For instance, GridGain offers transactional support, but this is an area that FSB is not yet looking at. Lawrence is confident the company will make more use of in-memory technology going forward. “Having developers on the team who have knowledge of GridGain is a great way to get an understanding of new technology,” he says.

Private and public clouds

The company operates across both the private and public clouds, using Rackspace and Google’s public cloud, which means it can add capacity dynamically. This allows it to spin up extra GridGain nodes as and when extra data processing is needed.

Lawrence explains: “Generally, we spin up extra nodes at weekends or during a Champions League game.” This enables FSB to support the extra demands on its systems from peaks in betting, which often occur during major sporting events.

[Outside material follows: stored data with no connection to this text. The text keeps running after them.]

-- ==== Sys2Proof/Laws/PerInstr.lean ====
section
/-! SUPPORT. Facts about instructions as syntax, one lemma per constructor. -/

namespace Sys2Proof.Laws

/-- An instruction is as many bytes long as its first byte says (30_encoding.md R100, R112). -/
def Length.Statement (i : Instr) : Prop :=
  i.wellFormed = true → (encode i).length = opcodeLength ((encode i).headD 0)
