/-- `DAA` in a state that an addition of decimal operands leaves, by what the addition put into `A`, `N`, `H` and `C`. -/
theorem exec_daa_of_add {x y : Nat} (hx : x < 100) (hy : y < 100) {t : State} (ha : t.a = bcd x + bcd y)
    (hn : t.f.getLsbD 6 = false) (hh : t.flagH = decide (0x0F < (bcd x).toNat % 16 + (bcd y).toNat % 16))
    (hc : t.flagC = decide (0xFF < (bcd x).toNat + (bcd y).toNat)) :
    exec .daa t = .next (t.adjusted (bcd ((x + y) % 100)) (decide (100 ≤ x + y))) := by
  have hlow : (t.flagH = true ∨ t.a.toNat % 16 > 9) ↔ 10 ≤ x % 10 + y % 10 := by
    rw [hh, ha, decide_eq_true_iff]
    exact low_adjust_iff hx hy
  have hhigh : (t.flagC = true ∨ t.a.toNat > 0x99) ↔ 100 ≤ x + y := by
    rw [hc, ha, decide_eq_true_iff]
    exact high_adjust_iff hx hy
  have hcarry : (t.flagC || decide (t.a.toNat > 0x99)) = decide (100 ≤ x + y) := by
    rw [Bool.eq_iff_iff, Bool.or_eq_true, decide_eq_true_iff, decide_eq_true_iff]
    exact hhigh
  rw [exec_daa_of_not_n hn, hcarry, adjustAdd_eq, if_congr hlow rfl rfl, if_congr hhigh rfl rfl, ha, bcd_add hx hy]

/-- `DAA` in a state that a subtraction of decimal operands leaves. -/
theorem exec_daa_of_sub {x y : Nat} (hx : x < 100) (hy : y < 100) {t : State} (ha : t.a = bcd x - bcd y)
    (hn : t.f.getLsbD 6 = true) (hh : t.flagH = decide ((bcd x).toNat % 16 < (bcd y).toNat % 16))
    (hc : t.flagC = decide ((bcd x).toNat < (bcd y).toNat)) :
    exec .daa t = .next (t.adjusted (bcd ((x + 100 - y) % 100)) (decide (x < y))) := by
  have hlow : t.flagH = true ↔ x % 10 < y % 10 := by
    rw [hh, decide_eq_true_iff]
    exact half_borrow_bcd_iff hx hy
  have hhigh : t.flagC = true ↔ x < y := by
    rw [hc, decide_eq_true_iff]
    exact borrow_bcd_iff hx hy
  have hborrow : t.flagC = decide (x < y) := hc.trans (decide_eq_decide.mpr (borrow_bcd_iff hx hy))
  rw [exec_daa_of_n hn, adjustSub_eq, if_congr hlow rfl rfl, if_congr hhigh rfl rfl, ha, bcd_sub hx hy, hborrow]

/-- Settles O25: `DAA` after the operation leaves the decimal result and its carry or borrow, and `Z` from the result. -/
theorem decimalArithmeticIsExact : Obligations.DecimalArithmeticIsExact := by
  unfold Obligations.DecimalArithmeticIsExact
  intro s x y hx hy ha
  have hmod (n : Nat) : n % 100 < 100 := Nat.mod_lt n (by decide)
  constructor
  · refine ⟨_, _, exec_aluImmInstr_eq_next .add (bcd y) s,
      exec_daa_of_add hx hy ?_ (flagByte_n ..) ?_ ?_, rfl, flagByte_c .., ?_⟩
    · exact congrArg (· + bcd y) ha
    · rw [← ha]
      exact flagByte_h ..
    · rw [← ha]
      exact flagByte_c ..
    · exact (flagByte_z ..).trans (bcd_beq_zero (hmod _))
  · refine ⟨_, _, exec_aluImmInstr_eq_next .sub (bcd y) s,
      exec_daa_of_sub hx hy ?_ (flagByte_n ..) ?_ ?_, rfl, flagByte_c .., ?_⟩
    · exact congrArg (· - bcd y) ha
    · rw [← ha]
      exact flagByte_h ..
    · rw [← ha]
      exact flagByte_c ..
    · have hzero : (x + 100 - y) % 100 = 0 ↔ x = y := by omega
      exact (flagByte_z ..).trans ((bcd_beq_zero (hmod _)).trans (decide_eq_decide.mpr hzero))

end Sys2Proof.Machine
end

section
/-! PROOFS. 16-bit arithmetic (43_alu16.md): `INC rp` and `DEC rp` (O27), `ADD HL,rp` (O28). -/

open Sys2Proof.Stated

namespace Sys2Proof

/-! ### The encodings of the pair operands (30_encoding.md R105, R110) -/

theorem encode_incPairInstr (p : Pair) : encode (incPairInstr p) = [0b00#2 ++ codePair p ++ 0b0011#4] := by
  cases p <;> rfl

theorem encode_decPairInstr (p : Pair) : encode (decPairInstr p) = [0b00#2 ++ codePair p ++ 0b1011#4] := by
  cases p <;> rfl

theorem encode_addHLInstr (p : Pair) : encode (addHLInstr p) = [0b00#2 ++ codePair p ++ 0b1001#4] := by
  cases p <;> rfl

end Sys2Proof

namespace Sys2Proof.Machine

/-! ### What each pair form executes (R230 to R232) -/

theorem exec_incPairInstr (p : Pair) (s : State) : exec (incPairInstr p) s = done 1 8 (s.setPair p (s.pair p + 1)) := by
  cases p <;> rfl

theorem exec_decPairInstr (p : Pair) (s : State) : exec (decPairInstr p) s = done 1 8 (s.setPair p (s.pair p - 1)) := by
  cases p <;> rfl

theorem exec_addHLInstr (p : Pair) (s : State) : exec (addHLInstr p) s = done 1 8 (addHL (s.pair p) s) := by
  cases p <;> rfl

/-- The sum and the flags of `ADD HL,rp` in the words of the statements: `Z` kept, the carries out of bits 11 and 15. -/
theorem addHL_eq (v : Word) (s : State) :
    addHL v s = { s with
      h := hi (s.hl + v), l := lo (s.hl + v)
      f := flagByte s.f (s.f.getLsbD 7) false (decide (0x0FFF < s.hl.toNat % 0x1000 + v.toNat % 0x1000))
        (decide (0xFFFF < s.hl.toNat + v.toNat)) } := by
  rw [addHL, setFlags_eq_flagByte]
  rfl

/-- Settles O28: the sum and the flags are those of `addHL` on the old `HL` and the old pair, which leaves `PC` as it was. -/
theorem addToHL : Obligations.AddToHL := by
  unfold Obligations.AddToHL
  refine fun p => ⟨encode_addHLInstr p, fun s => ?_⟩
  rw [exec_addHLInstr, addHL_eq]
  exact done_of_pc_eq rfl 1 8

/-- Settles O27: a pair written leaves `PC` as it was, and no pair of these holds `F`. -/
theorem incrementDecrementPair : Obligations.IncrementDecrementPair := by
  unfold Obligations.IncrementDecrementPair
  refine fun p => ⟨encode_incPairInstr p, encode_decPairInstr p, fun s => ⟨?_, ?_⟩⟩
  · exact (exec_incPairInstr p s).trans (done_of_pc_eq (State.setPair_pc ..) 1 8)
  · exact (exec_decPairInstr p s).trans (done_of_pc_eq (State.setPair_pc ..) 1 8)

end Sys2Proof.Machine
end

section
/-! PROOFS. Rotates, shifts and bits (44_rotate_bit.md): the accumulator rotates (O29), rotates and shifts of an operand (O30),
`BIT` (O31), `RES` and `SET` (O32). -/

open Sys2Proof.Stated

namespace Sys2Proof

/-! ### The secondary opcodes in bit fields (30_encoding.md R111) -/

theorem secondaryByte_eq_fields (x : Fin 4) (y : Fin 8) (r : R8) :
    secondaryByte x y r.code = BitVec.ofNat 2 x.val ++ BitVec.ofNat 3 y.val ++ code8 r := by
  rw [← r8OfCode_code r, code_r8OfCode]
  generalize r.code = z
  revert x y z
  decide

theorem encode_eq_fields_of_secondary {i : Instr} (x : Fin 4) (y : Fin 8) (r : R8)
    (h : encode i = [0xCB, secondaryByte x y r.code]) :
    encode i = [0xCB, BitVec.ofNat 2 x.val ++ BitVec.ofNat 3 y.val ++ code8 r] := by
  rw [h, secondaryByte_eq_fields]

/-! ### One bit of a byte (00_scope.md R9) -/

/-- A bit picked out by division, as the statement of `BIT` writes it. -/
theorem not_bit_eq_decide (v : Byte) (b : Fin 8) : (!bit v b) = decide (v.toNat / 2 ^ b.val % 2 = 0) := by
  rw [bit, BitVec.getLsbD, Nat.testBit_eq_decide_div_mod_eq, ← decide_not, decide_eq_decide]
  omega

theorem getLsbD_one_shiftLeft (b m : Fin 8) : ((1 : Byte) <<< b.val).getLsbD m = decide (m = b) := by
  revert b m
  decide

theorem getLsbD_clearBit (v : Byte) (b m : Fin 8) :
    (clearBit v b).getLsbD m = if m = b then false else v.getLsbD m := by
  rw [clearBit, BitVec.getLsbD_and, BitVec.getLsbD_not, getLsbD_one_shiftLeft]
  split_ifs with h <;> simp [h]

theorem getLsbD_setBit (v : Byte) (b m : Fin 8) :
    (setBit v b).getLsbD m = if m = b then true else v.getLsbD m := by
  rw [setBit, BitVec.getLsbD_or, getLsbD_one_shiftLeft]
  split_ifs with h <;> simp [h]

end Sys2Proof

namespace Sys2Proof.Machine

/-! ### The shifted bytes (44_rotate_bit.md R240 to R251)

The model joins the bits that stay and the bit that comes in; the statements shift the byte and put the bit in its place. -/

/-- The seven low bits stay, `c` comes in below. -/
theorem append_low_bit (v : Byte) (c : BitVec 1) : v.extractLsb' 0 7 ++ c = v <<< 1 ||| c.setWidth 8 := by
  revert v c
  decide

/-- The seven high bits stay, `c` comes in above. -/
theorem append_high_bit (v : Byte) (c : BitVec 1) : c ++ v.extractLsb' 1 7 = v >>> 1 ||| c.setWidth 8 <<< 7 := by
  revert v c
  decide

theorem append_nibbles (v : Byte) : v.extractLsb' 0 4 ++ v.extractLsb' 4 4 = v <<< 4 ||| v >>> 4 := by
  revert v
  decide

theorem bit_seven_in_low (v : Byte) : (v.extractLsb' 7 1).setWidth 8 = v >>> 7 := by
  revert v
  decide

theorem bit_zero_in_high (v : Byte) : (v.extractLsb' 0 1).setWidth 8 <<< 7 = v <<< 7 := by
  revert v
  decide

theorem bit_seven_in_high (v : Byte) : (v.extractLsb' 7 1).setWidth 8 <<< 7 = v &&& 0x80 := by
  revert v
  decide

theorem carry_in_low (c : Bool) : (BitVec.ofBool c).setWidth 8 = if c then 0x01 else 0 := by
  cases c <;> rfl

theorem carry_in_high (c : Bool) : (BitVec.ofBool c).setWidth 8 <<< 7 = if c then 0x80 else 0 := by
  cases c <;> rfl

theorem getLsbD_seven_eq_decide (v : Byte) : v.getLsbD 7 = decide (0x80 ≤ v.toNat) := BitVec.msb_eq_decide v

theorem getLsbD_zero_eq_decide (v : Byte) : v.getLsbD 0 = decide (v.toNat % 2 = 1) := Nat.testBit_zero ..

/-- What the model does to the operand, by the selector (30_encoding.md R108). -/
def shifted (k : Fin 8) (v : Byte) (carry : Bool) : Shifted :=
  match k with
  | 0 => rotateLeft v
  | 1 => rotateRight v
  | 2 => rotateLeftThrough v carry
  | 3 => rotateRightThrough v carry
  | 4 => shiftLeft v
  | 5 => shiftRightArithmetic v
  | 6 => swapNibbles v
  | 7 => shiftRightLogical v

/-- Each operation of the model leaves the byte and the bit that the rules' expressions say. -/
theorem shifted_eq_rot (k : Fin 8) (v : Byte) (carry : Bool) :
    shifted k v carry = { r := (rot k v carry).1, c := (rot k v carry).2 } := by
  match k with
  | 0 =>
    rw [shifted, rotateLeft, append_low_bit, bit_seven_in_low, getLsbD_seven_eq_decide]
    rfl
  | 1 =>
    rw [shifted, rotateRight, append_high_bit, bit_zero_in_high, getLsbD_zero_eq_decide]
    rfl
  | 2 =>
    rw [shifted, rotateLeftThrough, append_low_bit, carry_in_low, getLsbD_seven_eq_decide]
    rfl
  | 3 =>
    rw [shifted, rotateRightThrough, append_high_bit, carry_in_high, getLsbD_zero_eq_decide]
    rfl
  | 4 =>
    rw [shifted, shiftLeft, append_low_bit, getLsbD_seven_eq_decide]
    exact congrArg (Shifted.mk · _) BitVec.or_zero
  | 5 =>
    rw [shifted, shiftRightArithmetic, append_high_bit, bit_seven_in_high, getLsbD_zero_eq_decide]
    rfl
  | 6 =>
    rw [shifted, swapNibbles, append_nibbles]
    rfl
  | 7 =>
    rw [shifted, shiftRightLogical, append_high_bit, getLsbD_zero_eq_decide]
    exact congrArg (Shifted.mk · _) BitVec.or_zero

“GridGain’s ability to dynamically add and subtract nodes in the cloud has been critical to cost-effectively scaling our business and meeting our performance goals, even during extreme usage spikes, such as the Grand National,” says Lawrence. “And distributing our cluster across multiple datacentres has ensured availability.”

With GridGain, FSB also easily spun up another instance of the in-memory computing platform for a partner that wanted to run on a dedicated instance of the managed service.

In-memory processing is becoming more mainstream. At the end of last year, Stephen Hawking’s Centre for Theoretical Cosmology (Cosmos) announced it would be using HPE’s in-memory technology to further its research into the early universe and black holes. And in July last year, Japanese telco NTT Docomo rolled out SAP’s Hana in-memory database to analyse data from retail outlets and customer call centres in a bid to improve service levels.